大通りに立ち並ぶ店はほとんど食べ物屋であった。そこに並んでいるのはそれこそ海の家と同じような商品ばかりだ。カイたちは適当な店の店頭で、かき氷を頼む。3人はそれを食べながら、奥へ奥へと進んでいく。



「このまままっすぐ行くと海に出そうですね。一部は町の中判定らしいので、モンスターが湧かなくて遊べるみたいですね」

「それならちょっと見に行ってみるか」


3人は同意して、大通りを進んでいく。しばらく歩くと、店が途切れ、目の前に海が広がった。そこには数人のプレイヤーが砂浜で座ったり、泳いだりして遊んでいた。



「少しここで休んでいくか」


カイの提案に二人は同意する。どうせならと、マリンは海の中へと入っていく。『水泳』のスキルを獲得しておくつもりである。残ったノワールとカイは近くでスイカ割りをしているのを見て、やりたくなったので、店まで戻ってスイカを買う。スイカ割り用のスイカが売られており、食べることはできないが、かなり安価で購入することができた。それならとカイは10個ほど購入した。



「じゃあ、俺から行くぞ」

「はい、頑張ってください!『ブラインド』!」


ノワールの『ブラインド』によってカイは『目つぶし』の状態異常が付与される。幸いにもこの状態異常は最近追加されていた様子で、『目つぶし耐性』のスキルをカイは持っていない。そのためこうやってスイカ割りに使用することができる。


「もっと右ですよ! そう、そのまままっすぐ。 そこです!」


ノワールの声に合わせてカイは手に持った木の棒を振り下ろす。攻撃力がほぼ皆無の武器であるが、スイカ割りをする上では問題ない。振り下ろした棒はきれいにスイカを捉えて、真っ二つに割れる。スイカはその後、光となって消えていった。

それと同時にファンファーレが鳴る。どうやら新たなスキルを手に入れたようだった。

カイはそのスキルをノワールと共に見る。
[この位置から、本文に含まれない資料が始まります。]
-- ==== Sys2Proof/Tests/Slice0.lean ====
section
/-! SUPPORT. Tests. Every expected result is the spec's own: the vectors of 95_test_vectors.md (named by their number), the worked
examples and corner cases of the rules. The witnesses at the end meet the hypotheses of the statements in
Certificates/Slice0/Obligations.lean. -/

namespace Sys2Proof.Tests

open Sys2Proof Sys2Proof.Machine

-- The kernel evaluates these one after another; elaborating them all at once would start a thread for each.
set_option Elab.async false

/-! ## Helpers -/

/-- The state after power-on with the host's moves queued. -/
def idle (moves : List HostMove) : State := { State.reset with host := moves }

/-- A command in flight on these operands, with marked contents in `Q` and `R`. -/
def flying (i : Instr) (a b : Word) (d : Limb) : State :=
  { State.reset with
    a := a, b := b, d := d, q := 0x11, r := 0x22
    flight := { op := i, sa := a, sb := b, sd := d }
    status := { busy := true, valid := false, err := .none, abort := false } }

/-- The aborted state of a unit whose registers are all marked. -/
def aborted (moves : List HostMove) : State :=
  { State.reset with
    a := 0xA, b := 0xB, d := 0xD, q := 0x11, r := 0x22, host := moves
    status := { busy := false, valid := false, err := .divisionByZero, abort := true } }

/-- The outcome is a next state that passes `p`. -/
def nextIs (o : Host.Outcome State Fault Refusal) (p : State → Bool) : Bool :=
  match o with
  | .next t => p t
  | .fault _ => false
  | .refused _ => false

/-- Registers `A`, `Q`, `R` and the STATUS word after a step. -/
def leaves (s : State) (a q r : Word) (w : Limb) : Bool :=
  nextIs (step s) fun t => decide (t.a = a ∧ t.q = q ∧ t.r = r ∧ t.b = s.b ∧ t.d = s.d ∧ t.status.word = w)

/-! ## Well-formedness (R71, R72): an ill-formed word for each check -/

/-- R72, 95_test_vectors.md 9.4: opcode 3 with bit 4 set fails the check of the reserved bits. -/
theorem test_wf_reserved_bits : (Cmd64.ofWord 0x13).reservedClear = false ∧ (Cmd64.ofWord 0x13).wf = false := by decide

/-- R72, R75: opcodes 0 and 9 to 15 fail the check of the opcode. -/
theorem test_wf_opcode : (Cmd64.ofWord 0x0).opcodeDefined = false ∧ (Cmd64.ofWord 0x9).opcodeDefined = false ∧
    (Cmd64.ofWord 0xF).opcodeDefined = false ∧ (Cmd64.ofWord 0x0).wf = false ∧ (Cmd64.ofWord 0x9).wf = false := by decide

/-- R72: the two ends of the defined range pass both checks. -/
theorem test_wf_legal : (Cmd64.ofWord 0x1).wf = true ∧ (Cmd64.ofWord 0x8).wf = true := by decide

/-! ## Decoding: the words of R74, written bit by bit (bits 63:4 zero, bits 3:0 the opcode) -/

theorem test_decode_divrem64 : decode (0#60 ++ 0b0001#4) = .ok .divrem64 := by decide
theorem test_decode_divrem256 : decode (0#60 ++ 0b0010#4) = .ok .divrem256 := by decide
theorem test_decode_inv : decode (0#60 ++ 0b0011#4) = .ok .inv := by decide
theorem test_decode_invmod : decode (0#60 ++ 0b0100#4) = .ok .invmod := by decide
theorem test_decode_div : decode (0#60 ++ 0b0101#4) = .ok .div := by decide
theorem test_decode_rem : decode (0#60 ++ 0b0110#4) = .ok .rem := by decide
theorem test_decode_diva : decode (0#60 ++ 0b0111#4) = .ok .diva := by decide
theorem test_decode_rema : decode (0#60 ++ 0b1000#4) = .ok .rema := by decide

/-- R75, vectors 9.4, 9.5: each kind of illegal word, rejected by its name. -/
theorem test_decode_illegal : decode 0x0 = .error .undefinedOpcode ∧ decode 0x9 = .error .undefinedOpcode ∧
    decode 0xF = .error .undefinedOpcode ∧ decode 0x10 = .error .reservedBitsSet ∧ decode 0x13 = .error .reservedBitsSet ∧
    decode 0x8000000000000001 = .error .reservedBitsSet := by decide

/-! ## The primitive: 95_test_vectors.md section 3 -/

theorem test_div2by1 :
    div2by1 0x1 0x0 0x3 = (0x5555555555555555, 0x1) ∧
    div2by1 0xfffffffffffffffe 0xffffffffffffffff 0xffffffffffffffff = (0xffffffffffffffff, 0xfffffffffffffffe) ∧
    div2by1 0x0000000000001234 0x0000000000005678 0x000000009abcdef0 = (0x00001e1d8f1264eb, 0x0000000070a9f028) ∧
    div2by1 0x2 0x1 0x8000000000000005 = (0x3, 0x7ffffffffffffff2) := by decide +kernel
そこには『スイカ割り』と『勘斬り』と書かれていた。


技スキル『スイカ割り』

・スイカを破壊する

《敵の目の前にスイカを出現させて、それを剣で破壊して攻撃》


技スキル『勘斬り』

・『目つぶし』状態または『幻惑』状態にかかった状態の初撃の攻撃を当てる

《攻撃力の30%の威力で攻撃。『目つぶし』状態、『幻惑』状態なら初撃のみ必中、威力が100%》



「まあ、ゴミスキルなのかな。『勘斬り』の方は使い道あるかもしれないけど」

「この言い方だと、『勘斬り』は通常時に使うと攻撃力の30%で使うあまり使えない技ですけど、『目つぶし』、『幻惑』なら必中と言うのは面白いかもしれませんね。回避率が高いモンスターでも必中ということでしょうし」

「ああ、そう言う使い道があるのか。それは便利かもしれないな。後で攻撃力が高い、ブランかパルスに渡すか」

「そうですね。彼女たちも『目つぶし耐性』はまだ持っていませんし、こちらから能動的にうまく使えるかもしれません。ところで次は私もしたいのですが」

「ああ、わかったわかった」


カイはインベントリからスイカを出したのち、ノワールに木の棒を渡す。同様にしてカイは『ブラインド』を使ってノワールを目つぶし状態にして、スイカ割りを楽しんだ。といっても2人でやるものではないとすぐに気づいて、7つスイカは余ったのだが。



そうこうしているとマリンが海から帰ってくる。陸上に上がると濡れていた体は乾くのだから便利なものである。


「どうでした? 何か面白いものでもありましたか?」

「いやあ、特になかったわね。でも水中は結構きれいだったわよ。あまり奥に行き過ぎるとフィールドに出ちゃうから遠くまではいけなかったけど」

「まあ、安全に『水泳』のスキルをとるための場所って考えられるな。後は普通に楽しむためか」



3人がその後、他愛もない会話をしながら町の中心へと戻っていると、カイのもとへメッセージが届く。それはリクからであった。

そこには『極大衝撃波』は、2層の西のフィールドボスモンスターと戦っていたら偶然手に入ったとのことだった。取得条件は、炎属性のスキルでとどめを刺すというものであった。